I'm not nearly as concerned, or people would have heard about it a long
time ago.
    The hypothesis is, however, out there.   I'm happy to recirculate
messages and identities privately, but I think we'll stay closer to the
technical issues if I don't.

+ And remember, we're talking
+ about strict MTAs here -- as I've just illustrated, once you enter the
+ world of gateways all bets are off.
+...
+ So, what we have here is that MIME, if properly used, always generates 
messages
+ that unconditionally fall within the set of messages a conformant MTA is
+ required to be able to transport. Conclusion: Any RFC821 MTA that cannot carry
+such a message is either incompliant with standards or misclassified and hence
+...
+ But what about non-RFC821 MTAs, you ask? Theoretically, these fall into two
+ groups -- those that transfer RFC822 using something other than SMTP and those
+ that transfer messages in another format. Now, if the transport carries RFC822
+ ...
Ned's logic here is impeccable, as usual.

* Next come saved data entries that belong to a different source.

/-- The virtual and physical address of a column of a unit. -/
def columnIn (r : StopeRun) (bank : Nat) : List (Nat × Nat × Nat) → Nat → Option (Nat × Nat)
  | [], _ => none
  | p :: ps, c =>
    let x := r.part bank p
    if c < 8 * x.2.2 then
      let off := 262144 * (c / 8) + 32 * (c % 8)
      some (x.1 + off, x.2.1 + off)
    else columnIn r bank ps (c - 8 * x.2.2)

/-- A column as an access, or the fault: its cause and the address that the record shows.  Of a column past the last the
manual gives no address, and the record's is free. -/
def State.column (s : State) (r : StopeRun) (bank c : Nat) (read : Bool) : Except (Nat × Addr) (Nat × List (BitVec 8)) :=
  match columnIn r bank r.pages c with
  | none => .error (causeBounds, BitVec.ofNat 64 (leNat (s.freeBytes 0 8)))
  | some (va, pa) =>
    if read && s.uncorrectable pa 32 then .error (causeData, BitVec.ofNat 64 va)
    else .ok (pa, (List.range 32).map fun i => Tab.get 0 s.dram (pa + i))

/-- A column store of a run at the bank: home and DRAM hold it at once, and the tokens of its regions are left free (R205, R352). -/
def State.bankWrite (s : State) (o : Op) (pa : Nat) (bs : List (BitVec 8)) : State :=
  { s.outsideWrite o.src.warp pa bs (agentOf o.id) with dram := putBytes s.dram pa bs, unflushed := s.unflushed }

/-- Is a word a column load or store (R349)? -/
def columnWord (w : Word) : Option Bool :=
  if bitsOf w.toNat 0 11 ≠ 8 || decide (16 ≤ fieldD w) || decide (4 ≤ fieldA w) then none
  else if majorOf w = 0x38 then some false
  else if majorOf w = 0x39 then some true
  else none

/-- The effect of a column word on the unit; a fault carries the cause of a column. -/
def columnBody (store : Bool) (w : Word) (col : Except (Nat × Addr) (Nat × List (BitVec 8))) : StopeWord :=
  issueWord (fun _ =>
    { reads := .s (fieldA w) :: (if store then [.v (fieldD w)] else []), writes := if store then [] else [.v (fieldD w)],
      long := true }) fun v t =>
    match col with
    | .error (c, a) => .fault t { cause := c, lanes := v.act, addr := a }
    | .ok (_, bs) =>
      if store then .done t
      else onWarp v t fun u => u.setV v.type (fieldD w) v.act
        (Lanes.ofFn fun n => BitVec.ofNat 32 (leNat ((bs.drop (4 * n)).take 4)))

/-- The words that a column store writes: those of the active lanes. -/
def State.columnStore (s : State) (o : Op) (v : View) (w : Word) (pa : Nat) : State :=
  (laneList v.act).foldl (fun s n =>
    s.bankWrite o (pa + 4 * n) (leBytes ((v.w.vreg (fieldD w)).get n).toNat 4)) s

/-! ## A clause of a unit (R349, R350) -/

/-- What stops a unit: kind, store word, address, lanes.  Kind 0 is no fault: the unit waits for the token of the region at a
physical address into which a column store is to write (R205). -/
abbrev UnitFault := Nat × Nat × Addr × Nat

/-- The store word at a code address. -/
def storeWord (a : Addr) : Nat := a.toNat / 4 % 4096

/-- `red` names the lanes of bits [7:0] of its mask (R349). -/
def State.unitRed (t : State) (w : Word) (f : StopeWord) : Host.Outcome State Fault Refusal :=
  if majorOf w ≠ 0x16 then f t
  else
    let m := t.theUnit.sreg (fieldB w)
    match f (t.mapWarp 0 fun u => u.setS (fieldB w) (m &&& 0xFF)) with
    | .next t1 => .next (t1.mapWarp 0 fun u => u.setS (fieldB w) m)
    | x => x

/-- The words of a clause, up to `fuel` of them: the module, the unit's machine, and what stopped the unit.  Whether tokens let
the clause's column stores write is asked of the module as the clause found it, `s0`. -/
def State.unitWords (s0 : State) (s : State) (o : Op) (r : StopeRun) (bank : Nat) (store : Tab Word) : Nat → State → State × State × Option UnitFault
  | 0, t => (s, t, none)
  | fuel + 1, t =>
    match t.view with
    | none => (s, t, none)
    | some v =>
      let w := v.word
      let lanes := v.act.toNat % 256
      let stop := fun (k : Nat) (a : Addr) => (s, t, some ((k, storeWord v.addr, a, lanes) : UnitFault))
      let go := fun (s1 : State) (x : Host.Outcome State Fault Refusal) =>
        match x with
        | .next t1 =>
          match t1.unitCause with
          | some c => stop (stopeSub c) 0
          | none =>
            let f := t1.theFrag
            if f.state == .done then (s1, t1, none)
            else if f.clause.isNone && f.pc != v.c.after && majorOf (Tab.get 0 store (storeWord f.pc)) != 0x7F then stop 3 0
            else State.unitWords s0 s1 o r bank store fuel t1
        | _ => stop 1 0
      match columnWord w with
      | some st =>
        let col := s.column r bank (loWord (v.w.sreg (fieldA w))).toNat (!st)
        let pa := (col.toOption.map (·.1)).getD 0
        if st && col.toOption.isSome && !s0.tokensLet pa (agentOf o.id) then stop 0 (BitVec.ofNat 64 pa)
        else match columnBody st w col t with
        | .next t1 =>
          match t1.unitCause, col with
          | some c, .error (e, a) => if c = e then stop (stopeSub c) a else stop (stopeSub c) 0
          | none, .ok (pa, _) => go (if st then s.columnStore o v w pa else s) (.next t1)
          | some c, .ok _ => stop (stopeSub c) 0
          | none, .error _ => stop 1 0
        | _ => stop 1 0
      | none =>
        match stopeWord w with
        | none => stop 1 0
        | some f =>
          if !stopeRegs w || !stopeModeOk v.w v.f.mode w then stop 1 0
          else if majorOf w = 1 ∧ (subOf w = 4 ∨ subOf w = 6) ∧ 4 ≤ (v.w.slice 0).stack.length then stop 4 0
          else go s (t.unitRed w f)

/-- One clause of a unit: its header and words are checked, then run. -/
def State.unitClause (s : State) (o : Op) (r : StopeRun) (bank : Nat) (u : Warp) : State × Warp × Option UnitFault :=
  let store := (Tab.get Channel.free s.channels r.chan).store
  let t := unitState u store
  let f := t.theFrag
  let lanes := (t.theUnit.active f).toNat % 256
  let hw := Tab.get 0 store (storeWord f.pc)
  let h := headerOf hw
  let words := (List.range h.len).map fun i => Tab.get 0 store (storeWord (f.pc + BitVec.ofNat 64 (4 * (i + 1))))
  let flag := fun (n : Nat) => decide (n < 4) || n == 15
  let stop := fun (a : Addr) => (s, u, some ((1, storeWord a, 0, lanes) : UnitFault))
  if majorOf hw ≠ 0x7F || h.wait &&& 0xFF0 != 0 || !(flag h.setA && flag h.setB) then stop f.pc
  else
    match misplaced words h.len 0 0 with
    | some p => stop (f.pc + BitVec.ofNat 64 (4 * (p + 1)))
    | none =>
      let x := State.unitWords s s o r bank store 8 (t.openClause 0 0 h hw)
      (x.1, x.2.1.theUnit, x.2.2)

/-! ## Running (R353, R354) -/

/-- The run that a channel's bank executes: its request, and the unit. -/
def State.unitAt (s : State) (chan bank : Nat) : Option (Op × StopeRun × Tab StopeUnit × StopeUnit) :=
  s.ops.findSome? fun o =>
    match o.kind with
    | .stopeRun r true us =>
      if r.chan ≠ chan then none
      else match Tab.lookup bank us with
        | some u => if u.ended then none else some (o, r, us, u)
        | none => none
    | _ => none

/-- Put a unit back. -/
def State.putUnit (s : State) (o : Op) (r : StopeRun) (us : Tab StopeUnit) (bank : Nat) (u : StopeUnit) : State :=
  s.putOp { o with kind := .stopeRun r true (Tab.put bank u us) }

/-- Has every lane of a unit exited? -/
def StopeUnit.exited (u : StopeUnit) : Bool := u.w.frags.all fun f => f.state == .done

/-- STOPE_CLAUSE_ISSUE: a unit runs one clause, once every token that its column stores need has reached it (R205, R347, R349,
R350, R352). -/
def execStopeClauseIssue (channel bank : Nat) (s : State) : Host.Outcome State Fault Refusal :=
  .next (match s.unitAt channel bank with
    | none => s
    | some (o, r, us, u) =>
      if u.bad.isSome || u.exited then s
      else
        let x := s.unitClause o r bank u.w
        match x.2.2 with
        | some (0, _, pa, _) => s.outsideAsk pa.toNat (agentOf o.id)
        | bad => x.1.putUnit o r us bank { u with w := x.2.1, bad := bad })

/-- STOPE_UNIT_END: every lane of a unit has exited, and the unit ends (R350). -/
def execStopeUnitEnd (channel bank : Nat) (s : State) : Host.Outcome State Fault Refusal :=
  .next (match s.unitAt channel bank with
    | none => s
    | some (o, r, us, u) => if u.bad.isNone && u.exited then s.putUnit o r us bank { u with ended := true } else s)

/-- STOPE_FAULT: a unit that met a fault ends; its record is written, the context is descheduled and a shot is taken
(R356, R378). -/
def execStopeFault (channel bank : Nat) (s : State) : Host.Outcome State Fault Refusal :=
  .next (match s.unitAt channel bank with
    | none => s
    | some (o, r, us, u) =>
      match u.bad with
      | none => s
      | some x =>
        ((s.putUnit o r us bank { u with ended := true }).unitRecord o channel bank x).mapCtx o.src.ctx fun c =>
          { c with state := if c.state == .running then .descheduled else c.state })

/-- Do two lists of physical ranges meet? -/
def rangesMeet (a b : List (Nat × Nat)) : Bool := a.any fun x => b.any fun y => decide (x.1 < y.1 + y.2 ∧ y.1 < x.1 + x.2)

/-- The physical ranges of a run's region. -/
def StopeRun.ranges (r : StopeRun) : List (Nat × Nat) := r.pages.map fun p => (frameOf p.2.1, p.2.2)

/-- Does a run name a bank? -/
def StopeRun.names (r : StopeRun) (bank : Nat) : Bool := r.banks.getLsbD bank

/-- What a run waits for at the base die: an earlier request that stands in its way (R353, R354). -/
def State.runBlocked (s : State) (o : Op) (r : StopeRun) : Bool :=
  (s.leases.any fun l => rangesMeet l.ranges r.ranges) ||
  s.ops.any fun x => decide (x.id < o.id) &&
    match x.kind with
    | .stopeRun q started us =>
      (!started && rangesMeet q.ranges r.ranges) || (q.chan == r.chan && (List.range 32).any fun b =>
        q.names b && r.names b && (!started || (Tab.lookup b us).any fun u => !u.ended))
    | .stopeLoad c _ _ ps => c == r.chan && !ps.isEmpty
    | .gred _ _ _ _ left _ => left.any fun a => match a.place with
      | .pa pa => r.names (bankKey pa % 32) && bankKey pa / 32 == r.chan
      | _ => false
    | _ => false

/-- Is a write that the warp issued before a request still to be performed (R353)? -/
def State.writesLeft (s : State) (o : Op) : Bool :=
  s.ops.any fun x => x.src.warp == o.src.warp && decide (x.id < o.id) &&
    match x.kind with
    | .store .. | .fp4s .. | .atomic .. => true
    | .copy _ _ _ rows => !rows.isEmpty
    | _ => false

/-- A line goes from its home share to DRAM (R207). -/
def State.flushLine (s : State) (line : Nat) : State :=
  { s with dram := putBytes s.dram (256 * line) (s.bytes (256 * line) 256), unflushed := Tab.erase line s.unflushed }

/-- The flush before a run (R206): dirty token words come home, sharers go, and dirty lines are written to DRAM. -/
def State.flushRegion (s : State) (l : List (Nat × Nat)) : State :=
  let within := fun (pa : Nat) => l.any fun r => decide (r.1 ≤ frameOf pa ∧ frameOf pa < r.1 + r.2)
  let s1 := s.cores.foldl (fun s e => s.writeBack e.1 within) s
  let s2 := { s1 with directory := s1.directory.filter fun e => !within (256 * e.1) }
  ((s2.unflushed.map (·.1)).filter fun n => within (256 * n)).foldl State.flushLine s2

/-- STOPE_RUN_START: what the run waits for is done; it takes its lease, the region is flushed, and its units start
(R206, R348, R351, R353). -/
def execStopeRunStart (op : Nat) (s : State) : Host.Outcome State Fault Refusal :=
  .next (match s.op op with
    | none => s
    | some o =>
      match o.kind with
      | .stopeRun r false _ =>
        if s.writesLeft o || s.runBlocked o r || s.fenced o then s
        else
          let us := ((List.range 32).filter r.names).map fun b =>
            (b, (⟨Warp.unit (r.columns b) r.lines r.entry (32 * r.chan + b) r.arg, false, none⟩ : StopeUnit))
          let s1 := s.flushRegion r.ranges
          ({ s1 with leases := s1.leases ++ [(⟨op, o.src.ctx, r.ranges⟩ : Lease)] }).putOp { o with kind := .stopeRun r true us }
      | _ => s)

/-- STOPE_RUN_RETIRE: every named unit has ended; the lease ends, flags and the mask of failed banks go to the warp
(R353). -/
def execStopeRunRetire (op : Nat) (s : State) : Host.Outcome State Fault Refusal :=
  .next (match s.op op with
    | none => s
    | some o =>
      match o.kind with
      | .stopeRun r true us =>
        if !(us.all fun u => u.2.ended) || !s.oldest o then s
        else
          let failed := maskOf fun b => (Tab.lookup b us).any fun u => u.bad.isSome
          let exc := (Exc.sum (us.map fun u => u.2.w.xc)).once
          let s1 := s.mapWarp o.src.warp fun w =>
            { w.raiseExc exc with stopeMasks := Tab.set 0 w.stopeMasks r.chan (Tab.get 0 w.stopeMasks r.chan ||| failed) }
          ({ s1 with leases := s1.leases.filter fun l => l.op != op }).retire o
      | _ => s)

/-- LEASE_ABORT: Gallery forces the unmap of a leased page; the units of the run stop and a record is written (R354).  A unit that
a fault has stopped before keeps its fault, and its own record follows (R356). -/
def execLeaseAbort (op page : Nat) (s : State) : Host.Outcome State Fault Refusal :=
  .next (match s.op op with
    | none => s
    | some o =>
      match o.kind with
      | .stopeRun r started us =>
        if !(r.pages.any fun p => p.1 / 65536 ≤ page / 65536 ∧ page / 65536 ≤ (p.1 + p.2.2 - 1) / 65536) ||
            (started && us.all fun u => u.2.ended) then s
        else
          let all := if started then us else ((List.range 32).filter r.names).map fun b => (b, (⟨Warp.blank, false, none⟩ : StopeUnit))
          let ends := Tab.mapVals (fun _ (u : StopeUnit) => if u.ended || u.bad.isSome then u else { u with ended := true, bad := some (7, 0, 0, 0) }) all
          (s.putOp { o with kind := .stopeRun r true ends }).postFault o.src.ctx
            (s.engineRecord o causeLease 2 (BitVec.ofNat 64 (page / 65536 * 65536)) 0 (stopeInfo 0 r.chan 0 0))
      | _ => s)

+ The BITNET issue boils down to one question that's really easy to
+ state: What's the message format that BITNET uses? If the message format
+ is RFC822 (and hence the use of EBCDIC is transformation of convenience
+ that occurs at, say, the transport layer) then the BITNET-Internet
+ gateways are really not gateways at all; they are just MTAs. 
   I'd suggest that, while there has been (and continues to be)
confusion about BITNET envelope formats, the message format is pretty
clear.  It isn't RFC822, since RFC822 specifies that headers are to be
in ASCII.  But it is a format for which an exact definition would be
obtained by going through RFC822 and replacing "ASCII" with "EBCDIC"
every place the former appears either explicitly or implicitly.
   While we can debate the MTA/UA boundary and related things endlessly,
the BITNET <-> Internet boundary is clearly marked by gateways, not
MTAs.  Those gateways have an SMTP-over-TCP transport on one side and a
different one (usually BITNET-BSMTP over NJE) on another, often have to
rewrite addresses that are valid on one side into address forms that are
valid on the other side, and have to convert from ASCII to EBCDIC or
vice versa (i.e. convert between RFC822 and its EBCDIC clone). 
Operations of any one of these classes has traditionally be adequate for
us to identify something as a gateway.
 
+ MIME should work transparently across all of BITNET is
+ this is the case. But if the message format isn't RFC822 then there was never
+ any sort of expectation that no modifications of the gateways would be needed.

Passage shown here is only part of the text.